theorem State.checksResume_kept {s : State} (hs : Kept b s) : Kept b (State.checksResume s) := by
  unfold State.checksResume
  repeat' first
    | with_reducible assumption
    | intro _
    | (extract_lets +onlyGivenNames x; refine (fun (hx : Kept b x) => ?_) ?_; (on_goal 1 => try clear_value x); (on_goal 2 => (dsimp only [x]; clear x)))
    | (extract_lets +onlyGivenNames x; first | clear_value x | (dsimp only [x]; clear x) | skip)
    | with_reducible apply State.runCheck_kept
    | with_reducible apply State.otherCheck_kept
    | split
    | (simp -zeta only [Kept_mk]; refine ⟨Kept.tabs ?_, ?_, ?_⟩)
    | with_reducible refine Kept.epochs ?_
    | with_reducible refine Kept.svns ?_
    | dsimp -zeta only [id]

theorem execCfgSealgenResume_kept (t : Time) {s : State} (hs : Kept b s) : KeptOut b (execCfgSealgenResume t s) := by
  unfold execCfgSealgenResume
  repeat' first
    | with_reducible assumption
    | with_reducible refine KeptOut_next ?_
    | intro _
    | (extract_lets +onlyGivenNames x; refine (fun (hx : Kept b x) => ?_) ?_; (on_goal 1 => try clear_value x); (on_goal 2 => (dsimp only [x]; clear x)))
    | (extract_lets +onlyGivenNames x; first | clear_value x | (dsimp only [x]; clear x) | skip)
    | with_reducible apply State.at_kept
    | with_reducible apply State.checksResume_kept
    | with_reducible apply State.copyFails_kept
    | with_reducible apply State.setFld_kept
    | with_reducible apply State.copyPass2_kept
    | split
    | (simp -zeta only [Kept_mk]; refine ⟨Kept.tabs ?_, ?_, ?_⟩)
    | with_reducible refine Kept.epochs ?_
    | with_reducible refine Kept.svns ?_
    | dsimp -zeta only [id]

theorem State.commitAll_kept {s : State} (hs : Kept b s) : Kept b (State.commitAll s) := by
  unfold State.commitAll
  repeat' first
    | with_reducible assumption
    | intro _
    | (extract_lets +onlyGivenNames x; refine (fun (hx : Kept b x) => ?_) ?_; (on_goal 1 => try clear_value x); (on_goal 2 => (dsimp only [x]; clear x)))
    | (extract_lets +onlyGivenNames x; refine (fun (hx : Kept b x.2) => ?_) ?_; (on_goal 1 => try clear_value x); (on_goal 2 => (dsimp only [x]; clear x)))
    | (extract_lets +onlyGivenNames x; refine (fun (hx : Kept b x.1) => ?_) ?_; (on_goal 1 => try clear_value x); (on_goal 2 => (dsimp only [x]; clear x)))
    | (extract_lets +onlyGivenNames x; first | clear_value x | (dsimp only [x]; clear x) | skip)
    | with_reducible apply State.stage_kept
    | with_reducible apply State.activate_kept
    | with_reducible apply State.setFld_kept
    | with_reducible apply State.unstage_kept
    | with_reducible apply State.fire_kept
    | with_reducible refine Kept_foldl ?_ ?_
    | with_reducible refine Kept_foldl2 ?_ ?_
    | with_reducible refine Kept_foldl1 ?_ ?_
    | dsimp -zeta only [id]

theorem State.seedOne_kept {s : State} (hs : Kept b s) (r : ℕ) : Kept b (State.seedOne s r) := by
  unfold State.seedOne
  repeat' first
    | with_reducible assumption
    | (extract_lets +onlyGivenNames x; refine (fun (hx : Kept b x) => ?_) ?_; (on_goal 1 => try clear_value x); (on_goal 2 => (dsimp only [x]; clear x)))
    | (extract_lets +onlyGivenNames x; first | clear_value x | (dsimp only [x]; clear x) | skip)
    | with_reducible apply State.drbgDraw_kept
    | with_reducible apply State.setReg_kept
    | with_reducible apply State.setFlag_kept
    | split
    | (simp -zeta only [Kept_mk]; refine ⟨Kept.tabs ?_, ?_, ?_⟩)
    | with_reducible refine Kept.epochs ?_
    | with_reducible refine Kept.svns ?_
    | dsimp -zeta only [id]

**What you have to do**: Reproduce exactly the lines running from the one with "with_reducible apply State.drbgDraw_kept" to the last line of the listing above. Add nothing else.

**Solution to this exercise**:
    | with_reducible apply State.drbgDraw_kept
    | with_reducible apply State.setReg_kept
    | with_reducible apply State.setFlag_kept
    | split
    | (simp -zeta only [Kept_mk]; refine ⟨Kept.tabs ?_, ?_, ?_⟩)
    | with_reducible refine Kept.epochs ?_
    | with_reducible refine Kept.svns ?_
    | dsimp -zeta only [id]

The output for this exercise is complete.